Poor environmental robustness, especially physical damage and chemical corrosion, has remained a primary challenge in practical applications of electromagnetic (EM) wave absorbing materials. The core obstacle involves coupled trade-offs: increasing EM filler loading enhances EM attenuation but restricts polymer healing kinetics needed for rapid self-healing, while also increasing the susceptibility of fillers to oxidation and corrosion. This work proposes a novel photothermally driven MXene/self-healing polyurethane (SPU) elastomer that reconciles these competing requirements.
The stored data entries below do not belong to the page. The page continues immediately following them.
-- ==== Sys2Proof/Certificates/Slice0/Obligations.lean ====
section
/-! DEFINITION. What the model is held to: statements drawn from the rules of the spec. -/

open Sys2Proof Sys2Proof.Machine

/-- For every state whose queue of waiting commands is c followed by rest, one step is exec of c on the state with the queue's
rest. (The queue is the model's own way of taking commands in order: log 12.) (01_architecture.md) -/
def Obligations.StepRunsFrontCommand : Prop :=
  ∀ (s : State) (c : Instr) (rest : List Instr), s.pending = c :: rest → step s = exec c { s with pending := rest }

/-- For every command and every state exec answers a next state: no meaning ends in a fault or in a refusal, and no arm is
rejected by name. (00_scope.md, 05_errors_and_ordering.md) -/
def Obligations.EveryCommandCompletes : Prop := ∀ (i : Instr) (s : State), ∃ t, exec i s = .next t

/-- The rows of the command table carry no bits, so no word spells a command, and the host's placing of a word leaves every state
as it is (log 30). (opcode_table.json) -/
def Obligations.NoWordSpellsACommand : Prop :=
  ∀ (nbits w : Nat), decodeTableWord nbits w = none ∧ ∀ s : State, s.withFetchWord nbits w = s

/-- For every state, a step that answers a next state leaves in the queue of waiting commands exactly the rest of it: no command's
effect adds, drops or reorders a waiting command, and the idle step leaves the empty queue empty. (The queue is the model's own:
log 12.) (01_architecture.md, 95_what_each_step_holds.md) -/
def Obligations.QueueIsFirstInFirstOut : Prop := ∀ s t : State, step s = .next t → t.pending = s.pending.tail

/-- For every state whose memory lists its cells with strictly rising addresses and no cell equal to what an unlisted address
reads as, every step that answers a next state leaves the memory in that form, so that equal memories are equal data. (What an
unlisted byte reads as is the model's choice: log 1.) (01_architecture.md, 09_hawk_mailboxes_arbiters.md) -/
def Obligations.MemoryStaysCanonical : Prop := ∀ s t : State, s.memOk → step s = .next t → t.memOk

/-- Right after reset no command waits, the memory lists nothing and is canonical, the die is in reset, every queue is DISABLED,
every channel IDLE, the frame timer stands at 0 with the next tick at 25,000, every mailbox has DEPTH 8 and every semaphore is
free, the SYSTEM account reserves 512 cells, and nothing is in a ring, a ledger or the journal. (The values that the spec does not
give are the model's: logs 2 and 4 to 10.) (R16, R202, R303, R304, R307, R210) -/
def Obligations.ResetState : Prop :=
  State.reset.pending = [] ∧ State.reset.memOk ∧ (∀ a, State.reset.byteAt a = 0) ∧ State.reset.die = .reset ∧
  (∀ q, (State.reset.q q).st = .disabled) ∧ (∀ ch, (State.reset.chan ch).st = .idle ∧ (State.reset.chan ch).bound = false) ∧
  State.reset.frm.time = 0 ∧ State.reset.frm.frame = 0 ∧ State.reset.frm.next = 25000 ∧ State.reset.frm.period = 25000 ∧
  (∀ n, (State.reset.mbx n).en = false ∧ (State.reset.mbx n).depth = 8) ∧ (∀ n, (State.reset.sem n).value = 0) ∧
  (∀ n, (State.reset.port n).st = 0) ∧ State.reset.journal = [] ∧ State.reset.ledger = [] ∧ State.reset.aq.st = .disabled

/-- With an empty queue, where no read waits to be issued, no write is held and no pause or fence pulse ends, a die that runs its
frame timer, before the next tick and with no correction and no slew, advances TIME by 1 in one step and changes nothing but TIME,
its cycle count and the egress of the modules; a die whose timer stands changes nothing but that egress. (That an empty queue lets
one cycle pass is the model's choice: log 12.) (R201, R202, R205) -/
def Obligations.IdleStepAdvancesTime : Prop :=
  ∀ s : State, s.pending = [] → s.link0.waiting = [] → s.link1.waiting = [] → s.link0.holding = false → s.link1.holding = false →
    (∀ e ∈ s.hawk.cells, e.2 ≠ .linkHeld 0 ∧ e.2 ≠ .linkHeld 1) → (∀ p, (s.port p).pauseTo = 0) → s.ds.pulse = none →
    (s.timerRuns = true → s.frm.time.toNat < s.frm.next.toNat → s.frm.adj = 0 → s.frm.slew = 0 → s.frm.frac < 1000000000 →
      ∃ t, step s = .next t ∧ t = { s with link0 := t.link0, link1 := t.link1,
                                           frm := { s.frm with time := s.frm.time + 1, count := s.frm.count + 1, slewFrac := 0 } }) ∧
    (s.timerRuns = false → ∃ t, step s = .next t ∧ t = { s with link0 := t.link0, link1 := t.link1 })

/-- An admitted write of DB[q].COUNT to an enabled count-mode queue whose count passes the check of R104 makes PROD that count and
leaves HEAD, FETCH, the state and every other queue; a count that fails it changes no field but DB_BAD, which saturates, and is
journalled. DB[q].FETCH with bit 0 asks for a producer-count read, at once on a RUNNING queue (a read request then stands at the
queue's module) and for later otherwise. On an eligible PHASE-mode queue with nothing on die either write makes the header at
FETCH be read, whatever the value. A refused write is counted in GCTL with its master and leaves every queue. Nothing else changes
but what carries outcomes out. (R104, R105, R107, R36) -/
def Obligations.DoorbellWrites : Prop :=
  ∀ (s : State) (m q : Nat), q < 1024 → s.admits m (dbOff q) = true →
    (s.dbRefused m q = false → (s.q q).phase = false →
      (∀ count : Word32, (count - (s.q q).head).toNat ≤ (s.q q).slots →
        ((s.q q).prod - (s.q q).head).toNat ≤ (count - (s.q q).head).toNat →
        Runs (.dbCount m q count) s fun t => (t.q q).prod = count ∧ (t.q q).head = (s.q q).head ∧ (t.q q).fetch = (s.q q).fetch ∧
          (t.q q).st = (s.q q).st ∧ (∀ k, k ≠ q → t.q k = s.q k) ∧ Reports s t) ∧
      (∀ count : Word32, ((s.q q).slots < (count - (s.q q).head).toNat ∨
          (count - (s.q q).head).toNat < ((s.q q).prod - (s.q q).head).toNat) →
        Runs (.dbCount m q count) s fun t => t.q q = { s.q q with dbBad := satInc (s.q q).dbBad } ∧ t.jseq = s.jseq + 1 ∧
          (∀ k, k ≠ q → t.q k = s.q k) ∧ Reports s t) ∧
      (∀ v : Word32, bitOf v 0 = true → (s.q q).st = .running →
        Runs (.dbFetch m q v) s fun t => (∃ r ∈ (t.link (s.qModule q)).reads ++ (t.link (s.qModule q)).waiting, r.req = .pcnt q) ∧
          (∀ k, k ≠ q → t.q k = s.q k) ∧ Reports s t) ∧
      (∀ v : Word32, bitOf v 0 = true → (s.q q).st ≠ .running →
        Runs (.dbFetch m q v) s fun t => t = s.setQ q { s.q q with wantPcnt := true })) ∧
    (s.dbRefused m q = false → (s.q q).phase = true → s.eligible q = true → (s.q q).reading = false → (s.q q).onDie = [] →
      ∀ v : Word32, ∀ i ∈ [Instr.dbCount m q v, Instr.dbFetch m q v],
        Runs i s fun t => t.q q = { s.q q with reading := true, wantRead := (t.q q).wantRead } ∧
          ((t.q q).wantRead = some (.poll q) ∨ ∃ r ∈ (t.link (s.qModule q)).reads ++ (t.link (s.qModule q)).waiting, r.req = .poll q) ∧
          (∀ k, k ≠ q → t.q k = s.q k) ∧ Reports s t) ∧
    (s.dbRefused m q = true → ∀ v : Word32, ∀ i ∈ [Instr.dbCount m q v, Instr.dbFetch m q v],
      Runs i s fun t => t.gctl.accCount = satInc s.gctl.accCount ∧ t.gctl.accMid = BitVec.ofNat 9 m ∧ t.queues = s.queues ∧ Reports s t)

/-- By a master with the right, ENABLE of a DISABLED queue whose configuration is good makes it RUNNING, or PAUSED with PAUSE,
with PROD, FETCH and HEAD at QCFG_INIT; with a bad one it stays DISABLED and shows CFG_ERR. DISABLE of a RUNNING, PAUSED or ERROR
queue makes it DRAINING or, with nothing bound, no read outstanding and no FENCE, DISABLED. RESTART of a queue in ERROR makes it
RUNNING or PAUSED. A write with PAUSE pauses a RUNNING queue, and one without lets a PAUSED queue run. No other queue changes
under RESTART and PAUSE, under ENABLE none but those that wait at a FENCE, and nothing else but what carries outcomes out. (What
the spec leaves open here is read as log 74 says.) (R129, R130, R131, R128) -/
def Obligations.QueueStateCommands : Prop :=
  ∀ (s : State) (m q : Nat) (pause : Bool), q < 1024 → s.admits m (qcfgOff q) = true → rightsOk m (qcfgOff q) = true →
    ((s.q q).st = .disabled → s.cfgErr q = 0 →
      Runs (.queueEnable m q pause) s fun t => (t.q q).st = (if pause then .paused else .running) ∧ (t.q q).prod = (s.q q).init ∧
        (t.q q).fetch = (s.q q).init ∧ (t.q q).head = (s.q q).init ∧
        (∀ k, k ≠ q → (∀ e ∈ s.queues, e.1 = k → e.2.fence = none) → t.q k = s.q k) ∧ Reports s t) ∧
    ((s.q q).st = .disabled → s.cfgErr q ≠ 0 →
      Runs (.queueEnable m q pause) s fun t => t.q q = { s.q q with pause, cfgErr := BitVec.ofNat 3 (s.cfgErr q) } ∧
        (∀ k, k ≠ q → t.q k = s.q k) ∧ Reports s t) ∧
    ((s.q q).st = .running ∨ (s.q q).st = .paused ∨ (s.q q).st = .error →
      Runs (.queueDisable m q pause) s fun t => ((t.q q).st = .draining ∨ (t.q q).st = .disabled) ∧
        ((s.q q).fence = none → (s.q q).bound = [] → (s.q q).reading = false → (s.q q).retake = false → (t.q q).st = .disabled) ∧
        Reports s t) ∧
    ((s.q q).st = .error →
      Runs (.queueRestart m q pause) s fun t => (t.q q).st = (if pause then .paused else .running) ∧ (t.q q).onDie = [] ∧
        (t.q q).errIdx = (s.q q).errIdx ∧ (∀ k, k ≠ q → t.q k = s.q k) ∧ Reports s t) ∧
    ((s.q q).st = .running → Runs (.queuePause m q true) s fun t => (t.q q).st = .paused ∧ (t.q q).onDie = (s.q q).onDie ∧
        (∀ k, k ≠ q → t.q k = s.q k) ∧ Reports s t) ∧
    ((s.q q).st = .paused → Runs (.queuePause m q false) s fun t => (t.q q).st = .running ∧ (t.q q).onDie = (s.q q).onDie ∧
        (∀ k, k ≠ q → t.q k = s.q k) ∧ Reports s t)

/-- QUEUE_TURN with a BURST of 1 in force binds the entry at FETCH of the queue whose turn it is: the entry is appended to those
bound with FETCH as its count and not yet acted, FETCH passes its slots, a credit is taken, and the next search starts after that
queue; a malformed entry on a work-class queue stops the queue in ERROR at FETCH, and on a configuration-class queue it halts the
die with the queue in ERROR. PHASE_POLL of an eligible phase-mode queue with nothing on die asks for the header at FETCH.
Descriptor slots that come back for a RUNNING queue, with no channel, no cell and no other read waiting, join those on die; a
producer count that comes back for a queue that runs and passes the check becomes PROD. (What the spec leaves open here is read as
log 75 says.) (R113, R110, R115, R105, R125) -/
def Obligations.ArbiterCommands : Prop :=
  ∀ (s : State) (q : Nat),
    (∀ (len : Nat) (fence : Bool), s.nextTurn (s.queues.map (·.1)) = some q → (s.q q).roundBurst = 1 → (s.q q).find = .entry len false fence →
      Runs .queueTurn s fun t => (t.q q).bound = (s.q q).bound ++
          [{ cnt := (s.q q).fetch, slots := (s.q q).onDie.take len, applied := false, done := false, dropped := none }] ∧
        (t.q q).fetch = (s.q q).fetch + BitVec.ofNat 32 len ∧ (t.q q).credit = (s.q q).credit - 1 ∧ t.turn = q + 1 ∧
        (∀ k, k ≠ q → t.q k = s.q k) ∧ Reports { s with turn := q + 1 } t) ∧
    (∀ why : Nat, s.nextTurn (s.queues.map (·.1)) = some q → (s.q q).find = .bad why →
      Runs .queueTurn s fun t => (t.q q).st = .error ∧ (t.q q).why = BitVec.ofNat 4 why ∧ (t.q q).errIdx = (s.q q).fetch ∧
        ((s.q q).config = false → Reports { s with turn := q + 1 } t) ∧ ((s.q q).config = true → why < 6 → t.die = .halted)) ∧
    (s.eligible q = true → (s.q q).phase = true → (s.q q).reading = false → (s.q q).onDie = [] →
      Runs (.phasePoll q) s fun t => t.q q = { s.q q with reading := true, wantRead := (t.q q).wantRead } ∧
        ((t.q q).wantRead = some (.poll q) ∨ ∃ r ∈ (t.link (s.qModule q)).reads ++ (t.link (s.qModule q)).waiting, r.req = .poll q) ∧ (∀ k, k ≠ q → t.q k = s.q k) ∧ Reports s t) ∧
    (∀ (slots : List (BitVec 128)) (r : HostRead) (u : State) (c : Word32) (n : Nat), s.endReadAny (isSlotReq q) = some (r, u) →
      r.req = .desc q c n false → c = (s.q q).fetch + BitVec.ofNat 32 (s.q q).onDie.length → (s.q q).st = .running →
      (s.q q).failing = 0 → (s.q q).turnLeft = 0 → (∀ e ∈ s.queues, e.2.wantRead = none) →
      (∀ e ∈ s.chans, e.2.takeDue = false) → s.noneWait →
      Runs (.descriptorReadComplete q slots) s fun t => (t.q q).onDie = (s.q q).onDie ++ slots.take n ∧ (t.q q).fetch = (s.q q).fetch ∧
        (t.q q).bound = (s.q q).bound ∧ (∀ k, k ≠ q → t.q k = s.q k) ∧ Reports s t) ∧
    (∀ (count : Word32) (r : HostRead) (u : State), s.endReadAny (fun r => r = .pcnt q) = some (r, u) →
      (s.q q).st ≠ .disabled → (s.q q).st ≠ .draining → (count - (s.q q).head).toNat ≤ (s.q q).slots →
      ((s.q q).prod - (s.q q).head).toNat ≤ (count - (s.q q).head).toNat →
      Runs (.pcntReadComplete q count) s fun t => (t.q q).prod = count ∧ (t.q q).head = (s.q q).head ∧ (t.q q).fetch = (s.q q).fetch ∧
        (∀ k, k ≠ q → t.q k = s.q k) ∧ Reports s t)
Under xenon lamp (simulated sunlight, 1000 W m−2), MXene's photothermal conversion effectively accelerates the reversible bond exchange and chain mobility in the SPU matrix, enabling recovery of both mechanical and EM wave absorbing properties within 30 min after damage (self-healing rate over 70 times faster than under dark condition). Tuning MXene surface terminations further tailors its electrical structure and dielectric response, achieving an effective absorption bandwidth of 5.40 GHz at a thickness of 1.77 mm and a radar cross-section reduction of 23.55 dB·m2. Meanwhile, strong hydrogen bonding interaction between SPU and surface termination passivates oxidative sites and forms a protective barrier, effectively suppressing the degradation of MXene and endowing the elastomer with excellent environmental robustness under seawater and harsh acidic/alkaline media. Overall, these findings offer a versatile design paradigm for flexible, durable and self-healing EM wave absorbing materials with potential applications in next-generation wearable electronics, stealth technologies, and marine protection applications.